Going through the records that follow, please count the lines with "every" in them and give only the count.

*** INFORMATION SHOWN

-- ==== Sys2Proof/Machine/PcieConfig.lean ====
section
/-! DEFINITION. The configuration space of the PCIe functions and the errors they report by AER (R522–R525, R528). Where
its registers lie, and what of them the spec does not name, is PCI Express's (log entry 23). -/

namespace Sys2Proof.Machine

/-- Size of a function's inbound aperture, a power of two (R525). -/
def apertureLog2 (s : State) (vf : Bool) : Nat := if vf then s.f (hbrReg 4) 27 22 else s.f (hbrReg 4) 21 16
def apertureSize (s : State) (f : Nat) : Nat := 2 ^ apertureLog2 s (f != 0)

/-- The address bits that a BAR of 2^`k` bytes holds, its low or its high dword. -/
def barMask (k : Nat) (high : Bool) : Word :=
  BitVec.ofNat 32 (if high then (2 ^ 64 - 2 ^ k) / 2 ^ 32 else 2 ^ 64 - 2 ^ k)

/-- Offset of BAR0 among its function's registers: in the header of PF0, in the SR-IOV capability for every VF. -/
def barOffset (vf : Bool) : Nat := if vf then 0x164 else 0x10

/-- The writable bits of a BAR dword: BAR0–1 of 64 KiB, BAR2–3 of the aperture; BAR4–5 are not implemented. -/
def barBits (s : State) (vf : Bool) (off : Nat) : Word :=
  let o := off - barOffset vf
  if off < barOffset vf then 0
  else if o = 0 then barMask 16 false else if o = 4 then barMask 16 true
  else if o = 8 then barMask (apertureLog2 s vf) false else if o = 0xC then barMask (apertureLog2 s vf) true
  else 0

/-- The fixed bits of a BAR dword: both are 64-bit memory, the aperture's prefetchable. -/
def barType (vf : Bool) (off : Nat) : Word :=
  if off = barOffset vf then 4 else if off = barOffset vf + 8 then 0xC else 0

/-- What the host may write of a configuration dword of function `f`. The SR-IOV capability and the settings that govern
every function are PF0's; the AER status is cleared by ones. -/
def cfgBits (s : State) (f off : Nat) : Word :=
  if off = 0x44 then 3
  else if off = 0x50 then 0xC0000000
  else if f ≠ 0 then (if off = 4 then 4 else 0)
  else if off = 4 then 0x546
  else if off = 0x3C then 0xFF
  else if off = 0x68 then 0x79FF
  else if off = 0x108 ∨ off = 0x10C then 0x001FF030
  else if off = 0x114 then 0xF1C1
  else if off = 0x118 then 0x140
  else if off = 0x148 then 9
  else if off = 0x150 then (if bitOf ((s.fn 0).word 0x148) 0 then 0 else 0xFFFF)
  else barBits s false off ||| barBits s true off

/-- A 16-bit value of the image: 0 Vendor ID, 1 Device ID, 2 VF Device ID, 3 Subsystem Vendor ID, 4 Subsystem ID. -/
def imageId (s : State) (k : Nat) : Nat := leAt s.hbr.ids (2 * k) 2

/-- The bits of a configuration dword of function `f` that no write changes: the header (R524, R525), power management
with D0 and D3hot and no PME, MSI-X with 32 vectors, the PCI Express capability of an endpoint with payloads of 256
bytes and no Completion Timeout ranges, AER, and in PF0 SR-IOV (R522–R525). -/
def cfgFixed (s : State) (f off : Nat) : Word :=
  let n := BitVec.ofNat 32
  if off = 0 then (if f = 0 then n (imageId s 0 + imageId s 1 * 2 ^ 16) else 0xFFFFFFFF)
  else if off = 4 then 0x00100000
  else if off = 8 then n (s.f (rg 0 4) 7 0 + 0x02800000)
  else if off = 0x2C then n (imageId s 3 + imageId s 4 * 2 ^ 16)
  else if off = 0x34 then 0x40
  else if off = 0x40 then 0x00035001
  else if off = 0x44 then 8
  else if off = 0x50 then 0x001F6011
  else if off = 0x54 then 0x2000
  else if off = 0x58 then 0x3000
  else if off = 0x60 then 0x00020010
  else if off = 0x64 then 0x10008021
  else if off = 0x6C then 0x44
  else if off = 0x70 then n ((s.f (hbrReg 0) 2 0 + s.f (hbrReg 0) 5 3 * 16) * 2 ^ 16)
  else if off = 0x8C then 0x1E
  else if off = 0x100 then (if f = 0 then 0x14020001 else 0x00020001)
  else if off = 0x118 then 0xA0
  else if f ≠ 0 then 0
  else if off = 0x140 then 0x00010010
  else if off = 0x14C then 0x00070007
  else if off = 0x154 then 0x00010001
  else if off = 0x158 then n (imageId s 2 * 2 ^ 16)
  else if off = 0x15C ∨ off = 0x160 then 1
  else barType false off ||| barType true off

/-- A configuration dword as the host reads it. -/
def cfgRead (s : State) (f off : Nat) : Word := cfgFixed s f off ||| (s.fn f).word off

/-- The virtual functions that SR-IOV enables come into being; one that is no more is reset (R523, R537). -/
def setVfs (s : State) : State :=
  let on := fun (n : Nat) => bitOf ((s.fn 0).word 0x148) 0 && decide (n ≤ fld ((s.fn 0).word 0x150) 15 0)
  let vfs := (List.range 8).map (fun n => n != 0 && on n)
  (List.range 8).foldl (fun s n =>
    if n = 0 ∨ (s.fn n).present = vfs.getD n false then s
    else if vfs.getD n false then s.setFn n { Fn.zero with present := true }
    else resetFn true n s) s

/-- A configuration write of function `f`, the dword at `off`. Of the D-states it takes D0 and D3hot; a one written to
Initiate Function Level Reset resets the function. -/
def fnConfig (f : Nat) (w : Nat × Word) (s : State) : State :=
  let off := w.1 / 4 * 4
  let x := s.fn f
  let bits := cfgBits s f off
  let old := x.word off
  let v := if off = 0x104 then old &&& ~~~ w.2
    else if off = 0x44 ∧ fld w.2 1 0 ≠ 0 ∧ fld w.2 1 0 ≠ 3 then old
    else (old &&& ~~~ bits) ||| (w.2 &&& bits)
  let s := s.setFn f (x.setWord off v)
  if off = 0x68 ∧ bitOf w.2 15 = true then functionReset f s
  else showHbr (msixUnmask f (if f = 0 then setVfs s else s))

/-! ### Inbound errors in AER (R528) -/

/-- An inbound request of function `fn`: to its BAR0 (space 0) or its aperture (space 1). -/
structure InReq where
  fn : Nat
  space : Nat
  off : Nat
  wr : Bool
  data : List Byte
  len : Nat
  tag : Nat
  poison : Bool
  deriving DecidableEq, Repr

/-- Its bytes. -/
def InReq.size (r : InReq) : Nat := if r.wr then r.data.length else r.len

/-- The PCIe address at which a BAR of a function starts: the VFs' lie one behind the other from the SR-IOV BAR on. -/
def barBase (s : State) (f space : Nat) : Nat :=
  let vf := f != 0
  let o := barOffset vf + space * 8
  let w := fun (k : Nat) => ((s.fn 0).word (o + k) &&& barBits s vf (o + k)).toNat
  w 0 + w 4 * 2 ^ 32 + (if vf then (f - 1) * (if space = 0 then 0x10000 else apertureSize s f) else 0)

/-- The byte enables of the first and the last dword of a request. -/
def byteEnables (off n : Nat) : Nat :=
  let one := fun (lo hi : Nat) => ((List.range 4).filter (fun i => decide (lo ≤ i) && decide (i < hi))).foldl (fun a i => a + 2 ^ i) 0
  let last := (off % 4 + n + 3) / 4 - 1
  if last = 0 then one (off % 4) (off % 4 + n) else one (off % 4) 4 + 16 * one 0 (off % 4 + n - 4 * last)

/-- The four dwords of the header of a posted write, as AER logs them. -/
def tlpHeader (s : State) (r : InReq) : List Word :=
  let n := BitVec.ofNat 32
  let a := (barBase s r.fn r.space + r.off) / 4 * 4
  let dws := (r.off % 4 + r.size + 3) / 4
  let long := decide (2 ^ 32 ≤ a)
  [n ((if long then 0x60000000 else 0x40000000) + b2n r.poison * 2 ^ 14 + dws % 1024),
   n (Config.hostId.toNat * 2 ^ 16 + r.tag % 256 * 2 ^ 8 + byteEnables r.off r.size),
   if long then n (a / 2 ^ 32) else n a, if long then n a else 0]

/-- AER's error of a failure: a poisoned TLP, Completer Abort or Unsupported Request. -/
def aerBit (kind : Nat) : Nat := if kind = 4 then 12 else if kind = 3 then 15 else 20

/-- Whether the host's settings let a non-fatal error be reported: its message is enabled, and the error is neither
masked nor made fatal. -/
def aerLets (s : State) (bit : Nat) : Bool :=
  let w := (s.fn 0).word
  (bitOf (w 4) 8 || bitOf (w 0x68) 1) && !bitOf (w 0x108) bit && !bitOf (w 0x10C) bit

/-- A dropped posted write is reported with ERR_NONFATAL, its header logged in AER, where the settings let it be. -/
def inReport (r : InReq) (kind : Nat) (s : State) : State :=
  let b := aerBit kind
  let x := s.fn r.fn
  let x := x.setWord 0x104 (setBit (x.word 0x104) b true)
  if aerLets s b then
    let x := (tlpHeader s r).zipIdx.foldl (fun x h => x.setWord (0x11C + 4 * h.2) h.1) x
    let x := x.setWord 0x118 ((x.word 0x118 &&& ~~~ 0x1F) ||| BitVec.ofNat 32 b)
    (s.setFn r.fn x).withHbr (fun h => { h with sent := h.sent ++ [.errNonfatal r.fn] })
  else s.setFn r.fn x

end Sys2Proof.Machine
end

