-- ==== Sys2Proof/Machine/Dispatch.lean ====
section
/-! DEFINITION. The dispatch of commands to their meanings. -/

namespace Sys2Proof.Machine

******

• TASK ANSWER:
2